Members of Congress measure the value of their stock holdings as a range, which means their wealth is reported the same way — depending on how their stocks, bonds and other assets are worth at a particular point in time.
With that in mind, Sen. Patrick Leahy is worth between $49,007 and $210,000, making him the 89th wealthiest member of the U.S. Senate. U.S. Sen. Bernie Sanders is worth anywhere between negative $234,989 and $444,996. That makes him 91st.
Before you start sending donations, remember, all three earn $174,000 annually.
Speaking of wealthy folks: Which 50 Vermonters signed the letter to Gov. Peter Shumlin suggesting they could afford to pay more taxes? You’ll find the letter, and the signatories, on our staff blog, Blurt.
These folks proposed raising their taxes by $17 million to help close the $176 million budget gap. Both the gov and legislative leaders rejected the idea.
At a recent legislative breakfast in Middlebury, several attendees pressed Shumlin to alter his stance, quoting “Fair Game” in the process. Cool.
According to reports, Shumlin stood his ground, voicing concern that raising taxes would force the golden geese to flee.
Meanwhile, state employees and vulnerable Vermonters can’t afford to move, which makes them … sitting ducks.
The Vermont media gave Gov. Peter Shumlin loads of positive attention for his visit to Rhode Island last week. He went down to talk up same-sex marriage.
Oddly, none of the stories made mention of the gubernatorial fundraiser that Marriage Equality Rhode Island held in Shumlin’s honor. I guess any mention of Shumlin’s reelection campaign fundraiser would have detracted from the feel-good nature of the trip.
Not all the checks have been tallied, but Paul Tencher, who helped organize the event, anticipates it raked in between $3500 to $5000.
Some of Vermont’s television-news personalities are moving to new signals.
After more than nine years at WCAX-TV, reporter Jack Thurston is headed to New England Cable News (NECN). He’ll replace Anya Huneke, who is headed to Vermont Public Television to produce season four of that station’s “Emerging Science” series.
Because of a content-sharing arrangement between NECN and WPTZ NewsChannel 5, some of Thurston’s reporting will appear on WCAX-TV’s chief competitor, WPTZ.

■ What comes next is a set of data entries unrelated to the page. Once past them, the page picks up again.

-- ==== Sys2Proof/Decode.lean ====
section
/-! DEFINITION. Decoding of the three kinds of word the block decodes (spec/30_encoding.md), total on any bytes, and the
encoder beside it. -/

namespace Sys2Proof

/-- Why bytes are no row of the table. -/
inductive DecodeError where
  /-- A colclock that is no consumer's fixed slot (R98): consumers 4, 6 and 7 compete for it. -/
  | noFixedSlot (cc : Byte)
  /-- A row's word has 1 byte (a colclock), 2 bytes (`bltcon1`) or 4 bytes (a copper instruction, R90); no other length has a meaning. -/
  | badLength (n : Nat)
deriving DecidableEq, Repr

/-! ### Copper instructions (R90 to R94) -/

/-- MOVE from its two words (R92, R94). -/
def moveOf (w1 w2 : Word) : Instr := .move (w1.extractLsb' 9 7) (w1 &&& 0x01FE) w2

/-- WAIT from its two words (R93). -/
def waitOf (w1 w2 : Word) : Instr :=
  .wait (w1.extractLsb' 8 8) (w1.extractLsb' 0 8 &&& 0xFE) (w2.getLsbD 15) (w2.extractLsb' 8 7) (w2.extractLsb' 0 8 &&& 0xFE)

/-- SKIP from its two words (R93). -/
def skipOf (w1 w2 : Word) : Instr :=
  .skip (w1.extractLsb' 8 8) (w1.extractLsb' 0 8 &&& 0xFE) (w2.getLsbD 15) (w2.extractLsb' 8 7) (w2.extractLsb' 0 8 &&& 0xFE)

/-- Copper decoding is total (R91): the low bit of the first word separates MOVE from WAIT and SKIP, the low bit of the
second word separates WAIT from SKIP. -/
def decodeCopper (w1 w2 : Word) : Instr :=
  if w1.getLsbD 0 = false then moveOf w1 w2
  else if w2.getLsbD 0 = false then waitOf w1 w2
  else skipOf w1 w2

/-! ### The fixed slot map (R98) -/

/-- Refresh, disk and audio colclocks. -/
def slotRowsLow : List (Byte × Instr) :=
  [(0xE2, .slotRefresh0),
   (0x01, .slotRefresh1),
   (0x03, .slotRefresh2),
   (0x05, .slotRefresh3),
   (0x07, .slotDisk0),
   (0x09, .slotDisk1),
   (0x0B, .slotDisk2),
   (0x0D, .slotAud0),
   (0x0F, .slotAud1),
   (0x11, .slotAud2),
   (0x13, .slotAud3)]

/-- Sprite colclocks of sprites 0 to 3. -/
def slotRowsSprLow : List (Byte × Instr) :=
  [(0x15, .slotSpr0W0),
   (0x17, .slotSpr0W1),
   (0x19, .slotSpr1W0),
   (0x1B, .slotSpr1W1),
   (0x1D, .slotSpr2W0),
   (0x1F, .slotSpr2W1),
   (0x21, .slotSpr3W0),
   (0x23, .slotSpr3W1)]

/-- Sprite colclocks of sprites 4 to 7. -/
def slotRowsSprHigh : List (Byte × Instr) :=
  [(0x25, .slotSpr4W0),
   (0x27, .slotSpr4W1),
   (0x29, .slotSpr5W0),
   (0x2B, .slotSpr5W1),
   (0x2D, .slotSpr6W0),
   (0x2F, .slotSpr6W1),
   (0x31, .slotSpr7W0),
   (0x33, .slotSpr7W1)]

/-- The slot map of R98: colclock and the fixed slot there. -/
def slotRows : List (Byte × Instr) := slotRowsLow ++ slotRowsSprLow ++ slotRowsSprHigh

/-- The row of a list of slots whose colclock is `cc`. -/
def findSlot (cc : Byte) : List (Byte × Instr) → Option Instr
  | [] => none
  | (k, i) :: rest => if k = cc then some i else findSlot cc rest

/-- The fixed slot at a colclock, if there is one (R98). -/
def decodeSlot (cc : Byte) : Option Instr := findSlot cc slotRows

/-! ### The blitter mode (R205, R23) -/

/-- The mode `bltcon1` selects: bit 0 LINE; in area mode bit 4 EFE wins over bit 3 IFE (D22). -/
def decodeBlitMode (c : Word) : Instr :=
  if c.getLsbD 0 then
    .bltLine (c.extractLsb' 12 4) (c.extractLsb' 7 5) (c.getLsbD 6) (c.getLsbD 5) (c.getLsbD 4) (c.getLsbD 3) (c.getLsbD 2) (c.getLsbD 1)
  else if c.getLsbD 4 then
    .bltFillExclusive (c.extractLsb' 12 4) (c.extractLsb' 5 7) (c.getLsbD 3) (c.getLsbD 2) (c.getLsbD 1)
  else if c.getLsbD 3 then
    .bltFillInclusive (c.extractLsb' 12 4) (c.extractLsb' 5 7) (c.getLsbD 2) (c.getLsbD 1)
  else
    .bltArea (c.extractLsb' 12 4) (c.extractLsb' 5 7) (c.getLsbD 2) (c.getLsbD 1)

/-! ### Bytes as the hardware stores them -/

/-- A word from its two bytes, high byte first (R62). -/
def wordOfBytes (hi lo : Byte) : Word := hi ++ lo

/-- Decode the bytes of one row, the lowest address first; every other byte string is rejected by name. -/
def decode : List Byte → Except DecodeError Instr
  | [cc] => match decodeSlot cc with
    | some i => .ok i
    | none => .error (.noFixedSlot cc)
  | [b1, b0] => .ok (decodeBlitMode (wordOfBytes b1 b0))
  | [b3, b2, b1, b0] => .ok (decodeCopper (wordOfBytes b3 b2) (wordOfBytes b1 b0))
  | bytes => .error (.badLength bytes.length)

/-- The bytes of a table word of `nbits` bits. The table numbers a copper instruction's FIRST word 31..16 and its second
15..0 (its `format` column), so the bytes in address order are the number's bytes from the top down. -/
def tableBytes (nbits w : Nat) : List Byte :=
  if nbits = 8 then [BitVec.ofNat 8 w]
  else if nbits = 16 then [BitVec.ofNat 8 (w / 256), BitVec.ofNat 8 w]
  else if nbits = 32 then
    [BitVec.ofNat 8 (w / 16777216), BitVec.ofNat 8 (w / 65536), BitVec.ofNat 8 (w / 256), BitVec.ofNat 8 w]
  else []

/-- What the decoder reads from a word numbered as spec/opcode_table.json numbers it. -/
def decodeTableWord (nbits w : Nat) : Option Instr :=
  match decode (tableBytes nbits w) with
  | .ok i => some i
  | .error _ => none

/-! ### The encoder -/

/-- A 16-bit word's bytes, high byte first (R62). -/
def bytesOfWord (w : Word) : List Byte := [w.extractLsb' 8 8, w.extractLsb' 0 8]

/-- The first word of a MOVE (R92). -/
def moveWord (unused : BitVec 7) (off : Word) : Word := (unused ++ (0 : BitVec 9)) ||| off

/-- The first word of a WAIT or SKIP: target and selector bit 1 (R93). -/
def beamTargetWord (vp hp : Byte) : Word := vp ++ (hp ||| 1)

/-- The second word of a WAIT or SKIP: override bit, masks and the selector `sel` (R93). -/
def beamMaskWord (bfd : Bool) (ve : BitVec 7) (he : Byte) (sel : Bool) : Word :=
  (BitVec.ofBool bfd ++ ve) ++ (he ||| (if sel then 1 else 0))

/-- `bltcon1` of an area mode (R23): `efe`, `ife` are the two fill bits. -/
def areaModeWord (bsh : BitVec 4) (unused : BitVec 7) (efe ife fci desc : Bool) : Word :=
  bsh ++ unused ++ BitVec.ofBool efe ++ BitVec.ofBool ife ++ BitVec.ofBool fci ++ BitVec.ofBool desc ++ (0 : BitVec 1)

/-- `bltcon1` of line mode (R23). -/
def lineModeWord (bsh : BitVec 4) (unusedHi : BitVec 5) (sign unusedLo sud sul aul sing : Bool) : Word :=
  bsh ++ unusedHi ++ BitVec.ofBool sign ++ BitVec.ofBool unusedLo ++ BitVec.ofBool sud ++ BitVec.ofBool sul
    ++ BitVec.ofBool aul ++ BitVec.ofBool sing ++ (1 : BitVec 1)

/-- The bytes of an instruction, the lowest address first (R92, R93, R98, R23). -/
def encode : Instr → List Byte
  | .move unused off data => bytesOfWord (moveWord unused off) ++ bytesOfWord data
  | .wait vp hp bfd ve he => bytesOfWord (beamTargetWord vp hp) ++ bytesOfWord (beamMaskWord bfd ve he false)
  | .skip vp hp bfd ve he => bytesOfWord (beamTargetWord vp hp) ++ bytesOfWord (beamMaskWord bfd ve he true)
  | .slotRefresh0 => [0xE2]
  | .slotRefresh1 => [0x01]
  | .slotRefresh2 => [0x03]
  | .slotRefresh3 => [0x05]
  | .slotDisk0 => [0x07]
  | .slotDisk1 => [0x09]
  | .slotDisk2 => [0x0B]
  | .slotAud0 => [0x0D]
  | .slotAud1 => [0x0F]
  | .slotAud2 => [0x11]
  | .slotAud3 => [0x13]
  | .slotSpr0W0 => [0x15]
  | .slotSpr0W1 => [0x17]
  | .slotSpr1W0 => [0x19]
  | .slotSpr1W1 => [0x1B]
  | .slotSpr2W0 => [0x1D]
  | .slotSpr2W1 => [0x1F]
  | .slotSpr3W0 => [0x21]
  | .slotSpr3W1 => [0x23]
  | .slotSpr4W0 => [0x25]
  | .slotSpr4W1 => [0x27]
  | .slotSpr5W0 => [0x29]
  | .slotSpr5W1 => [0x2B]
  | .slotSpr6W0 => [0x2D]
  | .slotSpr6W1 => [0x2F]
  | .slotSpr7W0 => [0x31]
  | .slotSpr7W1 => [0x33]
  | .bltArea bsh unused fci desc => bytesOfWord (areaModeWord bsh unused false false fci desc)
  | .bltFillInclusive bsh unused fci desc => bytesOfWord (areaModeWord bsh unused false true fci desc)
  | .bltFillExclusive bsh unused ife fci desc => bytesOfWord (areaModeWord bsh unused true ife fci desc)
  | .bltLine bsh unusedHi sign unusedLo sud sul aul sing =>
      bytesOfWord (lineModeWord bsh unusedHi sign unusedLo sud sul aul sing)

end Sys2Proof
end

At NECN, Thurston will be reunited with a former WCAX colleague, photographer Kika Bronger. The pair worked together when Thurston first arrived at WCAX back in 2001.
In an email to WCAX staff, Thurston said he vows to not view his former colleagues as competitors.
“Instead of saying goodbye, I get to say, ‘See you soon!’ And I’m so glad to be able to,” Thurston told his Channel 3 coworkers.
Is there any chance local reporters could work on the story of Our Revolution?